> [WHAT NEEDS TO BE DONE]
In the listing below, print exactly the lines between the line holding "(selectedSet cfg (strapSelector" and the line holding "let fb := bitOf reg (p.width - 1) != bit", inclusive, and no more.

> [DATASET CONTENT]
──────────

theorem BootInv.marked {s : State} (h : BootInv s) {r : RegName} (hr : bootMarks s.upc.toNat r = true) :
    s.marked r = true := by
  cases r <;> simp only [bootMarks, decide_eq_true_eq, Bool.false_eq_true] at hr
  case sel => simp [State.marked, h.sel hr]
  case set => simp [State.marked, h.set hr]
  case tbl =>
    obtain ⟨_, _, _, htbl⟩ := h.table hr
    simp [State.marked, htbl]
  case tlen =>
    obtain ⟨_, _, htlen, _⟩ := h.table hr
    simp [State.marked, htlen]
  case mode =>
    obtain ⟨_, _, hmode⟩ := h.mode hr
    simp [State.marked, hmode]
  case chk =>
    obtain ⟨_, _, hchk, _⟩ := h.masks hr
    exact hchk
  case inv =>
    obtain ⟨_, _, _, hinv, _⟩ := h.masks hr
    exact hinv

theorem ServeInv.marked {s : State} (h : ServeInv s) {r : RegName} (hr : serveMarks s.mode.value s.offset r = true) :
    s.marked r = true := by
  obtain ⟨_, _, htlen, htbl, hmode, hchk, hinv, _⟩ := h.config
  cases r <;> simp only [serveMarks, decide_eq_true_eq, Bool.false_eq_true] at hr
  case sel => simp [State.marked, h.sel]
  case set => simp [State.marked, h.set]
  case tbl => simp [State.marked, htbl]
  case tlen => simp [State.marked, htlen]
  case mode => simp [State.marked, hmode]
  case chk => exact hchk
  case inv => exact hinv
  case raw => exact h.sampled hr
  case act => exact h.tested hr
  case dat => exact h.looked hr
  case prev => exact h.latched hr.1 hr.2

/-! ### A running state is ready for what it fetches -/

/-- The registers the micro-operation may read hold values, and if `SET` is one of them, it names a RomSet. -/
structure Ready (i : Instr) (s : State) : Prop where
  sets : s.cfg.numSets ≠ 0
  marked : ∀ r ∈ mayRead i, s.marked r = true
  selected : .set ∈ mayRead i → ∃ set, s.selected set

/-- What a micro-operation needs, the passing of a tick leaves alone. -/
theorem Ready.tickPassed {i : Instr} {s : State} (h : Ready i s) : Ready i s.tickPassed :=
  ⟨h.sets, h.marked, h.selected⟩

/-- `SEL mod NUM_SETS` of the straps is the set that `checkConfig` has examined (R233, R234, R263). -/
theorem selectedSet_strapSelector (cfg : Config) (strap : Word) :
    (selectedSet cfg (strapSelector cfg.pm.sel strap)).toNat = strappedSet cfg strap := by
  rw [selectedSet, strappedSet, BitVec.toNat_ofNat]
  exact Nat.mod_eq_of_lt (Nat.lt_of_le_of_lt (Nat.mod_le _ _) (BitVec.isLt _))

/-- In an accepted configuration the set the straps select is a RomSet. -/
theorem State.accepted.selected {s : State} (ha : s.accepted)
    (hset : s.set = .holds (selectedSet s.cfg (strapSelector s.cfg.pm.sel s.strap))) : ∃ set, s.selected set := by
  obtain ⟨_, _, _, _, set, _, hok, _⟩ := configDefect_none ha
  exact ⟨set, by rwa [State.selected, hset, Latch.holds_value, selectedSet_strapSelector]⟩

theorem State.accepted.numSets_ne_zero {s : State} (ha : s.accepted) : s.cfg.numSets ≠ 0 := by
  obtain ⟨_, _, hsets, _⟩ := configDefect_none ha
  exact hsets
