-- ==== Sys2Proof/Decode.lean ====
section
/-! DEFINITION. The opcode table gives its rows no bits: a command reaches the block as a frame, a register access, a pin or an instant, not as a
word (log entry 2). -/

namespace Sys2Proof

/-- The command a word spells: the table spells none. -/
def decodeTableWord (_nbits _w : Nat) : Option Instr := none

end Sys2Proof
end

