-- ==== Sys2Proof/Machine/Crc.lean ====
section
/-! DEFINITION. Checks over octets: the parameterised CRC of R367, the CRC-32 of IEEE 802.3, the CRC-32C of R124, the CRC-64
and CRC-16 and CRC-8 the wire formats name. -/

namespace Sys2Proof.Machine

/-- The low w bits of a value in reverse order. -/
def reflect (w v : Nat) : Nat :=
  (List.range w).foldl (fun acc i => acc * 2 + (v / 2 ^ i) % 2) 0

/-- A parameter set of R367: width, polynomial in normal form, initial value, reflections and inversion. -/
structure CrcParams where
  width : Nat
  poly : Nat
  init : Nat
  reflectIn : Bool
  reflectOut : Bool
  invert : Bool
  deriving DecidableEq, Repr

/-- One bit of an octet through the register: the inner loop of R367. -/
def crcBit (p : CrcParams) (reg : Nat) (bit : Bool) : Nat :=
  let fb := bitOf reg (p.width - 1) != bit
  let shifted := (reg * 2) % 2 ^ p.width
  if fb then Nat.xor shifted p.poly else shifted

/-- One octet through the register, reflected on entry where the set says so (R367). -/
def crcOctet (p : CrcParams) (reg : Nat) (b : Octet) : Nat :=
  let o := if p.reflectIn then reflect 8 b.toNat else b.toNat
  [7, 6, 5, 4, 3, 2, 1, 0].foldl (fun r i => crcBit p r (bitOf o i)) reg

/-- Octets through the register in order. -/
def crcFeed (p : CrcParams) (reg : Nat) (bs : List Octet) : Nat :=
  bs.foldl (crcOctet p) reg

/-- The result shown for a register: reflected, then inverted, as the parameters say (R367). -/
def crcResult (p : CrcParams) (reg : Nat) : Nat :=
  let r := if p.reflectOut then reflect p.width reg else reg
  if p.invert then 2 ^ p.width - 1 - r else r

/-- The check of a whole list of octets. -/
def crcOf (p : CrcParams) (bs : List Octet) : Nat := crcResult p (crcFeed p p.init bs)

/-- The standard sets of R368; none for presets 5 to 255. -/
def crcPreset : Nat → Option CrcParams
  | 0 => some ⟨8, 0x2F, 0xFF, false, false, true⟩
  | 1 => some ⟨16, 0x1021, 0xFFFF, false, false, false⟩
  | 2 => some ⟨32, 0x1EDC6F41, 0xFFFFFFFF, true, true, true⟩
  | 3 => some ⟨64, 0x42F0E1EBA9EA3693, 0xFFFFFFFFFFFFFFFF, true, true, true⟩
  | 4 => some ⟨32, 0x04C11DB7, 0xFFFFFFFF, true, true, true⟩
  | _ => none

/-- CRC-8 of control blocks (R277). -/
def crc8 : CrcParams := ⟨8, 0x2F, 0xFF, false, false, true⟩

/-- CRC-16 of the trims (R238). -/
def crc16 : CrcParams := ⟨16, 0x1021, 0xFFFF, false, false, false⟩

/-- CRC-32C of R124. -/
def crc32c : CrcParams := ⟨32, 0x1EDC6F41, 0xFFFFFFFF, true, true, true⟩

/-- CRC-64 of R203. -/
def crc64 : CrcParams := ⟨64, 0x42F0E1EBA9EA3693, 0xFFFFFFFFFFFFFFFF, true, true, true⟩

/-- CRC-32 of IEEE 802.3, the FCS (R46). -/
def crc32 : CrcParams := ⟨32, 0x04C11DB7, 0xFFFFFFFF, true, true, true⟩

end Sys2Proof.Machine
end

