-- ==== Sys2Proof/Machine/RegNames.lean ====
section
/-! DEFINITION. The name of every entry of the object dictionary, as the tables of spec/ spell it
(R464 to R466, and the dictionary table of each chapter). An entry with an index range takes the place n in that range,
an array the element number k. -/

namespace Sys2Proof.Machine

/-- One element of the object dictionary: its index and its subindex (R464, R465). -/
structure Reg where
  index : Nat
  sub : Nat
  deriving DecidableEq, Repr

──────────

> [TASK RESULT]
    (selectedSet cfg (strapSelector cfg.pm.sel strap)).toNat = strappedSet cfg strap := by
  rw [selectedSet, strappedSet, BitVec.toNat_ofNat]
  exact Nat.mod_eq_of_lt (Nat.lt_of_le_of_lt (Nat.mod_le _ _) (BitVec.isLt _))

/-- In an accepted configuration the set the straps select is a RomSet. -/
theorem State.accepted.selected {s : State} (ha : s.accepted)
    (hset : s.set = .holds (selectedSet s.cfg (strapSelector s.cfg.pm.sel s.strap))) : ∃ set, s.selected set := by
  obtain ⟨_, _, _, _, set, _, hok, _⟩ := configDefect_none ha
  exact ⟨set, by rwa [State.selected, hset, Latch.holds_value, selectedSet_strapSelector]⟩

theorem State.accepted.numSets_ne_zero {s : State} (ha : s.accepted) : s.cfg.numSets ≠ 0 := by
  obtain ⟨_, _, hsets, _⟩ := configDefect_none ha
  exact hsets
-- ==== Sys2Proof/Decode.lean ====
section
/-! DEFINITION. The opcode table gives its rows no bits: a command reaches the block as a frame, a register access, a pin or an instant, not as a
word (log entry 2). -/

namespace Sys2Proof

/-- The command a word spells: the table spells none. -/
def decodeTableWord (_nbits _w : Nat) : Option Instr := none

end Sys2Proof
end

-- ==== Sys2Proof/Machine/Crc.lean ====
section
/-! DEFINITION. Checks over octets: the parameterised CRC of R367, the CRC-32 of IEEE 802.3, the CRC-32C of R124, the CRC-64
and CRC-16 and CRC-8 the wire formats name. -/

namespace Sys2Proof.Machine

/-- The low w bits of a value in reverse order. -/
def reflect (w v : Nat) : Nat :=
  (List.range w).foldl (fun acc i => acc * 2 + (v / 2 ^ i) % 2) 0

/-- A parameter set of R367: width, polynomial in normal form, initial value, reflections and inversion. -/
structure CrcParams where
  width : Nat
  poly : Nat
  init : Nat
  reflectIn : Bool
  reflectOut : Bool
  invert : Bool
  deriving DecidableEq, Repr

/-- One bit of an octet through the register: the inner loop of R367. -/
def crcBit (p : CrcParams) (reg : Nat) (bit : Bool) : Nat :=
  let fb := bitOf reg (p.width - 1) != bit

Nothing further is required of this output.